Wendy McCoy, the conference’s director of human resources and benefits, said some lay employees have found better coverage in the insurance marketplace, while others found it more expensive.
“So it’s not any different from the environment we had before,” she said. “We had people who could not participate (in the group plan) because their church didn’t meet the enrollment requirements. … Just like before, there are those who were satisfied with the status quo and those who were not — its’ just different folks who are pleased with the change and others who are not.”
He already made too much to qualify for subsidies. His church also formerly paid his monthly premiums of $661 on the conference plan. To help defray the costs of the new insurance plan, First United Methodist gave its lay employees a salary increase.
But that increase is taxable and doesn’t cover the full amount of the new premiums. Jackson said he is paying about $280 more out-of-pocket for insurance. The pay increase also puts him in a higher tax bracket.
“I have insurance, and I think it’s a fairly decent plan. But it’s not what I’ve been used to for 20 years with The United Methodist Church,” he said. “I hear positive stories from people who never had insurance before and are able to get it, and so that’s where the plan works really well.”
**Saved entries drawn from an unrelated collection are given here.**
theorem banksApart_addBank (apart : s.BanksApart) (hb : s.bankTaken b = false) : (s.addBank b t).BanksApart := by
  have free : b ∉ s.admissionBanks ++ s.routeBanks := by simpa [State.bankTaken] using hb
  obtain ⟨nodup, empty⟩ := apart
  have perm : ((s.addBank b t).admissionBanks ++ (s.addBank b t).routeBanks).Perm (b :: (s.admissionBanks ++ s.routeBanks)) := by
    cases t with
    | admission =>
      show (s.admissionBanks ++ [b] ++ s.routeBanks).Perm _
      rw [List.append_assoc]
      exact List.perm_middle
    | route =>
      show (s.admissionBanks ++ (s.routeBanks ++ [b])).Perm _
      rw [← List.append_assoc]
      exact List.perm_append_singleton ..
  refine ⟨perm.nodup_iff.2 (List.nodup_cons.2 ⟨free, nodup⟩), fun k hk => ?_⟩
  rw [slot_addBank]
  exact empty k fun hm => hk (perm.mem_iff.2 (List.mem_cons_of_mem _ hm))

theorem addBank_tablesWhole (h : s.TablesWhole) (hb : s.bankTaken b = false) : (s.addBank b t).TablesWhole := by
  have ⟨apart, rules, routes, block⟩ := h
  have new {u : TableId} {i : Nat} := entry_addBank_new (t := t) (u := u) (i := i) apart hb
  refine ⟨banksApart_addBank apart hb, fun i hi => ?_, routesDistinct_iff.2 ⟨fun i hi => ?_, fun i j r q hi hj hr hq hf hb' => ?_⟩,
    fun c hc => blockSound_mono (block c (block_addBank s b t ▸ hc)) (tableSize_addBank s b t)⟩
  · rcases Nat.lt_or_ge i (s.tableSize .admission) with old | above
    · obtain ⟨head, continuation, noRoute⟩ := rules i old
      have size := tableSize_even s .admission
      rw [entry_addBank_old old]
      refine ⟨fun r hr => ?_, fun w hw => ?_, noRoute⟩
      · obtain ⟨even, w, hw⟩ := head r hr
        exact ⟨even, w, (entry_addBank_old (by omega)).trans hw⟩
      · obtain ⟨odd, r, hr⟩ := continuation w hw
        exact ⟨odd, r, (entry_addBank_old (by omega)).trans hr⟩
    · rw [new above hi]; exact ⟨nofun, nofun, nofun⟩
  · rcases Nat.lt_or_ge i (s.tableSize .route) with old | above
    · rw [entry_addBank_old old]; exact routes.1 i old
    · exact .inl (new above hi)
  · have old {k : Nat} {x : Route} (hk : k < (s.addBank b t).tableSize .route) (hx : (s.addBank b t).entry .route k = .route x) :
        k < s.tableSize .route := Nat.lt_of_not_le fun above => by rw [new above hk] at hx; cases hx
    have hio := old hi hr
    have hjo := old hj hq
    rw [entry_addBank_old hio] at hr
    rw [entry_addBank_old hjo] at hq
    exact (routesDistinct_iff.1 routes).2 i j r q hio hjo hr hq hf hb'

end

theorem tableSize_reset (t : TableId) : State.reset.tableSize t = 0 := by cases t <;> rfl

theorem tablesWhole_reset : State.reset.TablesWhole := by
  have none_below {t : TableId} {i : Nat} (hi : i < State.reset.tableSize t) : False := by
    rw [tableSize_reset] at hi; exact Nat.not_lt_zero i hi
  exact ⟨⟨List.nodup_nil, fun _ _ => rfl⟩, fun _ hi => (none_below hi).elim,
    ⟨fun _ hi => (none_below hi).elim, fun _ _ _ _ hi => (none_below hi).elim⟩, fun b (hb : none = some b) => nomatch hb⟩

/-- An image, a MOVE's step and a bank assigned keep the tables whole; a block context is sound from its start on; every other effect
changes a slot at most to one of the same kind. -/
theorem effect_tablesWhole {m : Nat} {s t : State} (e : Effect m s t) (h : s.TablesWhole) : t.TablesWhole := by
  have ⟨banks, rules, routes, block⟩ := h
  cases e with
  | quiet _ ht => exact tablesWhole_congr h (by rw [ht]) (by rw [ht]) (by rw [ht]) (fun b hb => block b (by rw [ht] at hb; exact hb))
  | slot k x hx => exact setSlot_tablesWhole h hx
  | image t i img _ good => exact putImage_tablesWhole h (good block)
  | carry b _ hb hk hd => exact carry_tablesWhole h hb hk hd
  | bank b t _ _ hf => exact addBank_tablesWhole h hf
  | blockStarts b _ _ _ hs => exact tablesWhole_congr h rfl rfl rfl fun c hc => Option.some.inj hc ▸ hs
  | blockTurns b c _ hb _ hs => exact tablesWhole_congr h rfl rfl rfl fun d hd => Option.some.inj hd ▸ hs (block b hb)
  | blockEnds b r _ _ _ => exact tablesWhole_congr h rfl rfl rfl fun c (hc : none = some c) => nomatch hc
  | blockLeaves b _ _ _ => exact tablesWhole_congr h rfl rfl rfl fun c (hc : none = some c) => nomatch hc
  | resets _ _ ht _ _ =>
    exact tablesWhole_congr tablesWhole_reset (by rw [ht]) (by rw [ht]) (by rw [ht]) (fun b hb => by rw [ht] at hb; cases hb)
  | close n _ =>
    exact tablesWhole_congr h (by rw [closeFeed_eq]) (by rw [closeFeed_eq]) (by rw [closeFeed_eq]) fun b hb =>
      block b (by rw [closeFeed_eq] at hb; exact hb)
  | openFeed n rate k pages target auto ret start _ _ _ _ _ =>
    exact tablesWhole_congr h (by rw [openFeed_eq]) (by rw [openFeed_eq]) (by rw [openFeed_eq]) fun b hb =>
      block b (by rw [openFeed_eq] at hb; exact hb)
  | retune n rate k _ _ _ _ =>
    have same : (s.retune n rate k).TablesWhole ↔ (s.moveInUse (s.feed n).kernel k).TablesWhole := Iff.rfl
    rw [same, State.moveInUse]
    split
    · exact h
    · exact tablesWhole_congr h rfl rfl rfl block
  | exchange b d _ _ _ =>
    exact tablesWhole_congr h (by rw [exchangeDelay_eq]) (by rw [exchangeDelay_eq]) (by rw [exchangeDelay_eq]) fun b hb =>
      block b (by rw [exchangeDelay_eq] at hb; exact hb)
  | _ => exact tablesWhole_congr h rfl rfl rfl block

/-- Settles O60: every effect of a step keeps the tables whole. -/
theorem stepsKeepTablesWhole : Obligations.StepsKeepTablesWhole :=
  fun _ _ hs h => (step_effects h).keep (fun _ _ => effect_tablesWhole) hs

/-! ### After reset -/

/-- Settles O53: each invariant of a device after STARTING, whose stores list nothing but kernel set 0. -/
theorem invariantsHoldAtReset : Obligations.InvariantsHoldAtReset := by
  refine ⟨canonical_reset, ⟨by decide, rfl⟩, linkBounded_reset, ⟨Nat.zero_le _, List.Pairwise.nil, fun _ => rfl⟩,
    fun _ => stepBounded_of_nominal (by decide : 0 < 16777216) rfl rfl, ⟨fun _ => ?_, fun _ _ => rfl⟩, poolSound_reset.agrees,
    useSound_reset.kernelsCounted, tablesWhole_reset⟩
  exact ⟨Nat.zero_le _, (Nat.zero_mod _).symm, fun _ => ⟨rfl, rfl⟩⟩

end Sys2Proof.Machine

/-! PROOFS. The control path (file 09), reset (file 01), and the mix engine's remaining commands: in each owner's rule one equation per
case, brought to the row by `exec_of_own`. -/

namespace Sys2Proof.Machine

/-! ### Taking a command (R156 to R164) -/

section
variable {s : State} {i : Instr} {h : Hdr}

/-- R158's exception, in the words of R165: an untimed RESET DEVICE of good length from a FULL link. -/
theorem resetsAtOnce_iff :
    s.resetsAtOnce i h = true ↔ (∃ g, i = .resetDevice g) ∧ h.timed = none ∧ h.lenOk = true ∧ s.roles.get h.link = .full := by
  cases i <;> simp [State.resetsAtOnce, and_assoc]

theorem mustWait_iff :
    s.mustWait i h = true ↔
      h.acked = true ∧ 64 ≤ s.entryCount ∧
        ¬ ((∃ g, i = .resetDevice g) ∧ h.timed = none ∧ h.lenOk = true ∧ s.roles.get h.link = .full) := by
  unfold State.mustWait
  rw [Bool.and_eq_true, Bool.and_eq_true, decide_eq_true_iff, Bool.not_eq_true', ← Bool.not_eq_true, resetsAtOnce_iff, and_assoc]

theorem commandDue_starting (he : s.engine = .starting) : s.commandDue i h = s := if_pos he

/-- Nothing stands ahead of the command, and it needs a reply slot that is not free. -/
theorem commandDue_waits (he : s.engine ≠ .starting) (hq : s.fifos.get h.link = []) (hw : s.mustWait i h = true) :
    s.commandDue i h = s.setFifo h.link [[i]] := by
  rw [State.commandDue, if_neg he]
  exact (if_pos hq).trans (if_pos hw)

theorem frontCommand_ne_nil {q : List (List Instr)} (hf : frontCommand q = some i) : q ≠ [] := by rintro rfl; cases hf

/-- The command stands at the front of its FIFO and goes on waiting. -/
theorem commandDue_goesOnWaiting (he : s.engine ≠ .starting) (hf : frontCommand (s.fifos.get h.link) = some i)
    (hw : s.mustWait i h = true) : s.commandDue i h = s := by
  rw [State.commandDue, if_neg he]
  exact (if_neg (frontCommand_ne_nil hf)).trans ((if_pos hf).trans (if_pos hw))

theorem commandDue_joins (he : s.engine ≠ .starting) (hq : s.fifos.get h.link ≠ [])
    (hf : frontCommand (s.fifos.get h.link) ≠ some i) : s.commandDue i h = s.enqueueControl h.link [i] := by
  rw [State.commandDue, if_neg he]
  exact (if_neg hq).trans (if_neg hf)

/-- The acknowledged command at the front of a link's FIFO. -/
theorem takeWaiting_acked {l : Link} (he : s.engine ≠ .starting) (hf : frontCommand (s.fifos.get l) = some i) (hi : i.hdr? = some h)
    (ha : h.acked = true) :
    s.takeWaiting l =
      if s.mustWait i h then s else (s.setFifo l (popFront (s.fifos.get l))).take i h := by
  rw [State.takeWaiting, if_neg he, hf]
  simp only [hi, ha, Bool.true_and]
  cases s.mustWait i h <;> rfl

end

/-- Settles O2: the first five clauses after the waiting rule are the branches of `State.commandDue`, the last two those of
`State.takeWaiting`. -/
theorem commandRowsFollowTheControlPath : Obligations.CommandRowsFollowTheControlPath := by
  refine ⟨fun i h s hi => ?rows, fun l i h s he hf hi ha => ?waiting⟩
  case rows =>
    have row {t : State} (e : s.commandDue i h = t) : exec i s = .next t.settle := by rw [exec_of_hdr s hi, State.commandRow, e]
    exact ⟨mustWait_iff, fun he => row (commandDue_starting he), exec_of_takes, fun he hq hw => row (commandDue_waits he hq hw),
      fun he hf hw => row (commandDue_goesOnWaiting he hf hw), fun he hq hf => row (commandDue_joins he hq hf)⟩
  case waiting =>
    have row : exec (.waitingCommandTaken l) s = .next (s.takeWaiting l).settle := rfl
    rw [row, takeWaiting_acked he hf hi ha]
    exact ⟨fun hw => by rw [hw]; rfl, fun hw => by rw [hw]; rfl⟩

section
variable {s : State} {i : Instr} {h : Hdr}

/-- Steps 2 to 6 of R158 on a command that the table lists. -/
theorem take_known (hu : isUnknown i = false) :
    s.take i h =
      match h.timed with
      | some t => s.cueArrival i h (BitVec.ofNat 48 t)
      | none =>
        if permitted (s.roles.get h.link) i = false then s.refuse (askOf h i .device) .notPermitted []
        else if h.lenOk = false then s.refuse (askOf h i .device) .badOperand []
        else s.own i (askOf h i (subjectOf i)) := by
  rw [State.take, if_neg (by simp [hu])]
  cases h.timed with
  | none => simp only [Bool.not_eq_true']
  | some t => rfl

end

/-- Settles O3: the clauses are the branches of `State.take` in their order, and the roles those of `permitted`. -/
theorem commandsAreJudgedInOrder : Obligations.CommandsAreJudgedInOrder := by
  refine ⟨fun h code s t => exec_of_takes t, fun i h s t hu => ?known, fun i => ⟨rfl, rfl⟩, fun i => ?mix⟩
  case known =>
    have taken := take_known (s := s.handed h) (h := h) hu
    have row {u : State} (e : (s.handed h).take i h = u) : exec i s = .next u.settle := by rw [exec_of_takes t, e]
    refine ⟨fun time ht => row ?_, fun ht hp => row ?_, fun ht hp hl => row ?_, fun ht hp hl => row ?_⟩
    · rw [taken, ht]
    · rw [taken, ht]; exact if_pos hp
    · rw [taken, ht]; exact (if_neg (by simp [State.handed, State.setFifo, hp])).trans (if_pos hl)
    · rw [taken, ht]; exact (if_neg (by simp [State.handed, State.setFifo, hp])).trans (if_neg (by simp [hl]))
  case mix => cases i <;> simp [permitted, mixAllows]

/-! ### Reset and STARTING (R1, R3, R165) -/

/-- A device in STARTING has both links DOWN, so no egress starts a frame. -/
theorem settle_enterStarting (s : State) (low : Bool) (c : Nat) : (s.enterStarting low c).settle = s.enterStarting low c :=
  settle_idle fun l => .inl (by cases l <;> rfl)

/-- Settles O5: the four ways into STARTING are `State.enterStarting`, and each row that STARTING ignores tests the engine first. -/
theorem resetEntersStarting : Obligations.ResetEntersStarting := by
  refine ⟨fun s => ⟨rfl, rfl, rfl⟩, fun h s rd => ?_, fun s he => ⟨fun l p => ?_, fun l bs => ?_, ?_, ?_⟩⟩
  · exact (exec_of_ready rd).trans (congrArg _ (settle_enterStarting (s.handed h) false 1))
  · exact congrArg Host.Outcome.next (if_pos he)
  · exact congrArg Host.Outcome.next (if_pos he)
  · exact congrArg (fun t : State => Host.Outcome.next t.settle) (if_neg (by rw [he]; nofun))
  · exact congrArg Host.Outcome.next (if_neg (by rw [he]; nofun))

/-! ### START ENGINE (R5) -/

section
variable {s : State} {h : Hdr} (a : Ask)

theorem own_startEngine_config (he : s.engine = .config) :
    s.own (.startEngine h) a =
      ({ s.finishInstant.clearSequences with engine := .run }.reply a .ok (words48 s.finishInstant.houseTime)).plainEvent
        .engineState .device [1] := by
  refine (if_neg (not_run_of_config he)).trans ?_
  unfold State.engineEvent
  rw [reply_eq]
  rfl

theorem own_startEngine_run (he : s.engine = .run) : s.own (.startEngine h) a = s.finishInstant.refuse a .wrongState [] :=
  if_pos ((finishInstant_engine s).trans he)

end

/-- Settles O7: the owner's rule in CONFIG and in RUN. -/
theorem startEngineRuns : Obligations.StartEngineRuns := fun _ _ rd =>
  ⟨fun he => exec_of_own rd (own_startEngine_config _ (handed_engine he)),
    fun he => exec_of_own rd (own_startEngine_run _ (handed_engine he))⟩

/-! ### SET ROUTE GAIN (R15) -/

section
variable {s : State} {h : Hdr} (a : Ask) {i T L : Nat}

theorem own_setRouteGain_badIndex (hi : s.finishInstant.tableSize .route ≤ i) :
    s.own (.setRouteGain h i T L) a = s.finishInstant.refuse a .badIndex [] := if_pos hi

theorem own_setRouteGain_empty (hi : i < s.finishInstant.tableSize .route) (hr : s.finishInstant.routeAt i = none) :
    s.own (.setRouteGain h i T L) a = s.finishInstant.refuse a .routeEmpty [] := by
  refine (if_neg (Nat.not_le.2 hi)).trans ?_
  rw [hr]

theorem own_setRouteGain_route (hi : i < s.finishInstant.tableSize .route) {r : Route} (hr : s.finishInstant.routeAt i = some r) :
    s.own (.setRouteGain h i T L) a =
      (s.finishInstant.setEntry .route i (.route (r.setGain T L))).reply a .ok
        [wordNat (r.current / 65536), wordNat T, wordNat L] := by
  refine (if_neg (Nat.not_le.2 hi)).trans ?_
  rw [State.applyRouteGain, hr]

end

/-- Settles O10: the owner's rule by the index and the slot there; the new gain is `Route.setGain`. -/
theorem setRouteGainRamps : Obligations.SetRouteGainRamps := fun _ _ _ _ _ rd =>
  ⟨fun hi => exec_of_own rd (own_setRouteGain_badIndex _ hi), fun hi hr => exec_of_own rd (own_setRouteGain_empty _ hi hr),
    fun _ hi hr => exec_of_own rd (own_setRouteGain_route _ hi hr)⟩

/-! ### Bus commands (R18, R20, R22, R23) -/

section
variable {s : State} {h : Hdr} (a : Ask) {b : Nat}

theorem own_enableBus (hb : b ≤ 63) {x y : BusState} (hx : (s.finishInstant.bus b).state = x) (hy : x.enable = y) :
    s.own (.enableBus h b) a =
      (s.finishInstant.setBus b { s.finishInstant.bus b with state := y }).reply a .ok [wordNat y.num] := by
  subst hx hy
  exact if_neg (Nat.not_lt.2 hb)

theorem own_disableBus (hb : b ≤ 63) {x y : BusState} (hx : (s.finishInstant.bus b).state = x) (hy : x.disable = y) :
    s.own (.disableBus h b) a =
      (s.finishInstant.setBus b { s.finishInstant.bus b with state := y }).reply a .ok [wordNat y.num] := by
  subst hx hy
  exact if_neg (Nat.not_lt.2 hb)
Cross, the pastor in the Illinois Great Rivers Conference, said he too expects to pay more for his insurance in 2015.
“It’s possible that a lot of our pastors will come out and qualify for the government subsidy,” he said. “They fall into a place where it will be very reasonable for them. But the thing is others will not. … But again, the reality was we had to do something. Not many of the pastors I know said, ‘Hey, this is a great thing we’re doing.’ But they all said we have to do it.”